- Jeanne S. Cappel, from a 1926 newspaper
- Born: Jeanne Marie Strange May 10, 1873 Dundas, Minnesota
- Died: September 27, 1949 Los Angeles, California
- Other names: Wa-be-no O-pee-chee, Wabena Opechee, Jennie Strange Rolson
- Occupation(s): Writer, teacher, playground director, clubwoman
- Notable work: Chippewa Tales (1930)

= Jeanne L'Strange Cappel =

American writer

Jeanne L'Strange Cappel (May 10, 1873 – September 27, 1949), also known as Jennie Strange Rolson, Wa-be-no O-pee-chee, and Wabena Opechee, was an American writer, educator, and clubwoman, author of Chippewa Tales (1928).

== Early life ==
Jeanne Marie Strange was born in Dundas, Minnesota, the daughter of Edward Strange (1842–1908) and Laura (or Lauraette) Sargent Strange (1846–1937). She was described as being a member of the Chippewa (Ojibwe) people, and recalled a Chippewa grandmother in her presentations. She graduated from the University of Southern California.

== Career ==
Cappel was a physical education teacher and playground director in Los Angeles. She wrote two volumes of Chippewa Tales (1928, 1930), retellings of traditional stories, and The Mother You Gave Me (1941), a novel, with Beatrice Phillips Cole. She was a founding member and president of the American Indian Woman's History and Art Club, and wrote, directed, and acted in a play, Out of the Past, performed by the club in 1933. The club required active members to have Indian ancestry.

Cappel gave lectures on American Indian lore to community groups and at a Campfire Girls camp, sometimes in costume, and sometimes with her son to accompany her. "The Indian tales deal so much with things in nature," she explained of her work. "They not only give a practical suggestion that is real education for the child mind, but they also afford the imagination a delightful impetus."

Cappel was also active with the Dickens Fellowship, and the Los Angeles branch of the National League of American Pen Women.

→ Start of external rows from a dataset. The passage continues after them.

-- ==== Sys2Proof/Machine/State.lean ====
section
/-! DEFINITION. The state of the part as plain data: all that spec/ gives the machine, the model's own schedule fields beside it, the reasons a step can stop, and the state after reset. -/
namespace Sys2Proof.Machine

/-! ## Reasons a step can stop -/

/-- Faults of the model itself. Every fault of spec/18 R409 is a NEXT state, not one of these. -/
inductive Fault where
  /-- Raised by the meaning of an instruction word when `State.sched.cur` names no group that has a clause
  in execution: the word then belongs to no issuer. `step` never raises it. Safe: the part has no such case. -/
  | noIssuer
  deriving DecidableEq, Repr

/-- Refusals. -/
inductive Refusal where
  /-- Raised by an arm of `exec` for an instruction without a meaning. Safe: nothing is claimed of it. -/
  | notModelled (mnemonic : String)
  deriving DecidableEq, Repr

/-! ## The schedule: which agent moves next (log 1) -/

/-- A group record of a resident team, for which a slot issues. -/
structure Issuer where
  team : TeamRef
  recno : Nat
  deriving DecidableEq, Repr

/-- One entry of the schedule. -/
inductive Agendum where
  | event (i : Instr)                       -- a step of the part other than a group's issue
  | issue (core quad : Nat)                 -- the quadrant issues its next slot
  | move (cmd : Nat) (words : List Nat)     -- an engine performs these destination words of a command (R209, R210)
  | land (num : Nat)                        -- a work command reaches the front end and its flag is released
  deriving DecidableEq, Repr

/-- The model's own fields (log 1 to 3): the entries to come, the issuer an instruction acts for, the count
of steps made, which is also the stamp that orders events, and the next command number. -/
structure Sched where
  agenda : List Agendum
  cur : Option Issuer
  steps : Nat
  nextCmd : Nat
  deriving DecidableEq, Repr

/-! ## TIME and clocks, R11 to R14 -/

/-- A compute die's clock and the limits being enforced on it, in MHz. -/
structure DieClock where
  mhz : Nat
  thermal : Nat
  current : Nat
  power : Nat
  deriving DecidableEq, Repr

structure Clock where
  time : Nat              -- TIME, 64 bits
  runs : Bool             -- TIME counts (BASE reported power good)
  lead : Nat              -- ns by which TIME is ahead of the pod while it advances at half rate, R12
  half : Nat              -- 1 when an odd ns of the half rate has not yet counted
  dies : List DieClock    -- four
  fused : List Nat        -- fused clusters, R180
  deriving DecidableEq, Repr
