-- ==== Sys2Proof/Machine/Access.lean ====
section
/-! DEFINITION. Reading and changing teams, group records and threads; completion flags; the view an instruction has of its issuer. -/
namespace Sys2Proof.Machine

/-! ## Teams, groups, threads -/

def slotKey (r : TeamRef) : Nat := 16 * r.core + r.slot

def State.team? (s : State) (r : TeamRef) : Option Team := s.teams.find (slotKey r)
def State.putTeam (s : State) (t : Team) : State := { s with teams := s.teams.put (slotKey t.ref) t }
def State.dropTeam (s : State) (r : TeamRef) : State := { s with teams := s.teams.del (slotKey r) }
def State.modTeam (s : State) (r : TeamRef) (f : Team → Team) : State :=
  match s.team? r with
  | some t => { s with teams := s.teams.put (slotKey r) (f t) }
  | none => s

def Team.grp? (t : Team) (n : Nat) : Option Grp := t.grps.find? (·.recno == n)
def Team.modGrp (t : Team) (n : Nat) (f : Grp → Grp) : Team :=
  { t with grps := t.grps.map fun g => if g.recno = n then f g else g }
def Team.modThreads (t : Team) (p : Thread → Bool) (f : Thread → Thread) : Team :=
  { t with threads := t.threads.map fun th => if p th then f th else th }
def Team.thread? (t : Team) (tid : Nat) : Option Thread := t.threads.find? (·.tid == tid)
def Team.modThread (t : Team) (tid : Nat) (f : Thread → Thread) : Team := t.modThreads (·.tid == tid) f

def State.grp? (s : State) (i : Issuer) : Option Grp := (s.team? i.team).bind (·.grp? i.recno)
def State.modGrp (s : State) (i : Issuer) (f : Grp → Grp) : State := s.modTeam i.team (·.modGrp i.recno f)

def Team.issuer (t : Team) (g : Nat) : Issuer := ⟨t.ref, g⟩
/-- Cluster of a core, R10. -/
def clusterOf (core : Nat) : Nat := core / 8
def dieOf (core : Nat) : Nat := core / 96
def Team.writer (t : Team) : Writer := ⟨some t.ref, some (clusterOf t.ref.core)⟩

/-! ## Registers -/

def Thread.getV (th : Thread) (n : Nat) : W32 := th.v.get 0 n
/-- The first write to a block clears its zero mark, R107. -/
def Thread.setV (th : Thread) (n : Nat) (x : W32) : Thread :=
  { th with v := th.v.set 0 n x, live := if th.live.contains (n / 32) then th.live else n / 32 :: th.live }
def Thread.getC (th : Thread) (n : Nat) : W32 := th.c.get 0 n
def Thread.setC (th : Thread) (n : Nat) (x : W32) : Thread := { th with c := th.c.set 0 n x }
/-- k0 reads 1, R38. -/
def Thread.getK (th : Thread) (n : Nat) : Bool := if n = 0 then true else th.k.get false n
def Thread.setK (th : Thread) (n : Nat) (x : Bool) : Thread := if n = 0 then th else { th with k := th.k.set false n x }
def Grp.getS (g : Grp) (n : Nat) : W64 := g.s.get 0 n
def Grp.setS (g : Grp) (n : Nat) (x : W64) : Grp := { g with s := g.s.set 0 n x }

def Team.applyWrite (t : Team) (rec : Nat) : RegWrite → Team
  | .v tid n x => t.modThread tid (·.setV n x)
  | .c tid n x => t.modThread tid (·.setC n x)
  | .k tid n x => t.modThread tid (·.setK n x)
  | .s n x => t.modGrp rec (·.setS n x)

def Team.applyWrites (t : Team) (rec : Nat) (ws : List RegWrite) : Team := ws.foldl (fun t w => t.applyWrite rec w) t
def State.applyWrites (s : State) (i : Issuer) (ws : List RegWrite) : State := s.modTeam i.team (·.applyWrites i.recno ws)

/-! ## Completion flags, R30, and %warn, R428 -/

def Grp.flag (g : Grp) (f : Fin 12) : Nat := nth 0 g.flags f.val
/-- All twelve flags read clear. -/
def Grp.clear (g : Grp) : Bool := g.flags.all (· == 0)
def Grp.incFlag (g : Grp) (f : Fin 12) : Grp := { g with flags := modNth (· + 1) g.flags f.val }

/-- Drop the registers whose bound flag now reads clear, R34. -/
def Grp.landed (g : Grp) : Grp := { g with flight := g.flight.filter fun x => g.flag x.2 != 0 }

/-- One operation of flag f completes. -/
def Grp.decFlag (g : Grp) (now : Nat) (f : Fin 12) : Grp :=
  Grp.landed { g with
    flags := modNth (· - 1) g.flags f.val,
    clearAt := if g.flag f = 1 then modNth (fun _ => now) g.clearAt f.val else g.clearAt }

def Grp.setWarn (g : Grp) (n : Nat) : Grp := { g with warn := g.warn ||| BitVec.ofNat 32 (2 ^ n) }
def State.setWarn (s : State) (i : Issuer) (n : Nat) : State := s.modGrp i (·.setWarn n)

/-- A command with flag `fl` is entered: its flag counts up. -/
def State.flagUp (s : State) (i : Issuer) : Option (Fin 12) → State
  | some f => s.modGrp i (·.incFlag f)
  | none => s

/-- Command `num` of flag `fl` completes: its flag counts down, and it waits to be observed (R208). A stall on it ends. -/
def State.flagDown (s : State) (i : Issuer) (fl : Option (Fin 12)) (num : Nat) : State :=
  s.modGrp i fun g =>
    let g := if g.stall = some num then { g with stall := none } else g
    match fl with
    | some f => ({ g with done_ := g.done_ ++ [(f, num)] }).decFlag s.sched.steps f
    | none => g

/-- A fresh command number. -/
def State.newCmd (s : State) : Nat × State :=
  (s.sched.nextCmd, { s with sched := { s.sched with nextCmd := s.sched.nextCmd + 1 } })

/-- A free choice of this step. -/
def State.choose (s : State) (key : List Nat) : Nat := Config.choose s.sched.steps key

/-! ## The calendar position, R338, R339 -/

/-- Number of set bits. -/
def popcount (w x : Nat) : Nat := (List.range w).foldl (fun n i => n + (x >>> i) % 2) 0

/-- L of a mask of N members, R336. -/
def calLength (mask : W64) : Nat := max 1 ((popcount 64 mask.toNat + 6) / 8)
def State.slotCount (s : State) : Nat := (s.clock.time - s.fab.epoch) / 520
def State.fslot (s : State) : Nat := s.slotCount % s.fab.calL
def State.fcyc (s : State) : Nat := s.slotCount / s.fab.calL
/-- The part's own member index, R10, R335: 0 in no pod. A part is in no pod until MASK first names one, whatever QUIESCE has
done to STATE, and again from the relock of a pod of one. DESIGN CHOICE: a part that has left by its clock (state `left`, R340, whose
MASK is unchanged) keeps its index (log 55). -/
def Fab.me (f : Fab) : Nat := if f.inPod || f.mask != 1 then f.self else 0
/-- A member index names this part. -/
def Fab.isMe (f : Fab) (m : Nat) : Bool := m == f.me

/-! ## What an instruction sees of its issuer -/

/-- The issuer's team, group record and clause, with the present threads in ascending %tid. -/
structure View where
  s : State
  iss : Issuer
  team : Team
  grp : Grp
  cl : Clause
  present : List Thread
  deriving DecidableEq, Repr

def View.of (s : State) (i : Issuer) : Option View :=
  match s.team? i.team with
  | none => none
  | some t =>
    match t.grp? i.recno with
    | none => none
    | some g =>
      match g.clause with
      | none => none
      | some c => some ⟨s, i, t, g, c, t.threads.filter fun th => c.issue.contains th.tid⟩

/-- Address of clause position p: slots follow one another, five to a line, R18. -/
def slotAddr (head p : Nat) : Nat :=
  let n := head % 8 + p
  (head / 64 * 64 + 64 * (n / 5)) % 2 ^ 64 + n % 5

def View.pc (v : View) : Nat := slotAddr v.cl.head v.cl.pos
/-- The header that follows this clause's CLEND. -/
def Clause.following (c : Clause) : Nat := slotAddr c.head (c.hdr.len.val + 1)
def View.following (v : View) : Nat := v.cl.following

/-- R45. -/
def Thread.active (th : Thread) (o : Opnds) : Bool := th.getK o.pk.val != o.neg
def View.active (v : View) (o : Opnds) : List Thread := v.present.filter (·.active o)
def View.any (v : View) (o : Opnds) : Bool := !(v.active o).isEmpty

end Sys2Proof.Machine
end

She was reported to be "the first woman of her ancestry to become a Daughter of the American Revolution".

== Personal life ==
Jennie Strange married Richard O. Rolson in 1891; they had a son, Robert Earl Rolson (1893–1986), and moved to California, where they divorced. She married Albert Cappel in 1916, in Los Angeles. He died in 1937. She lived in Laguna Beach in her later years, and died in 1949, aged 76 years, in Los Angeles. Her gravesite is in Inglewood Park Cemetery.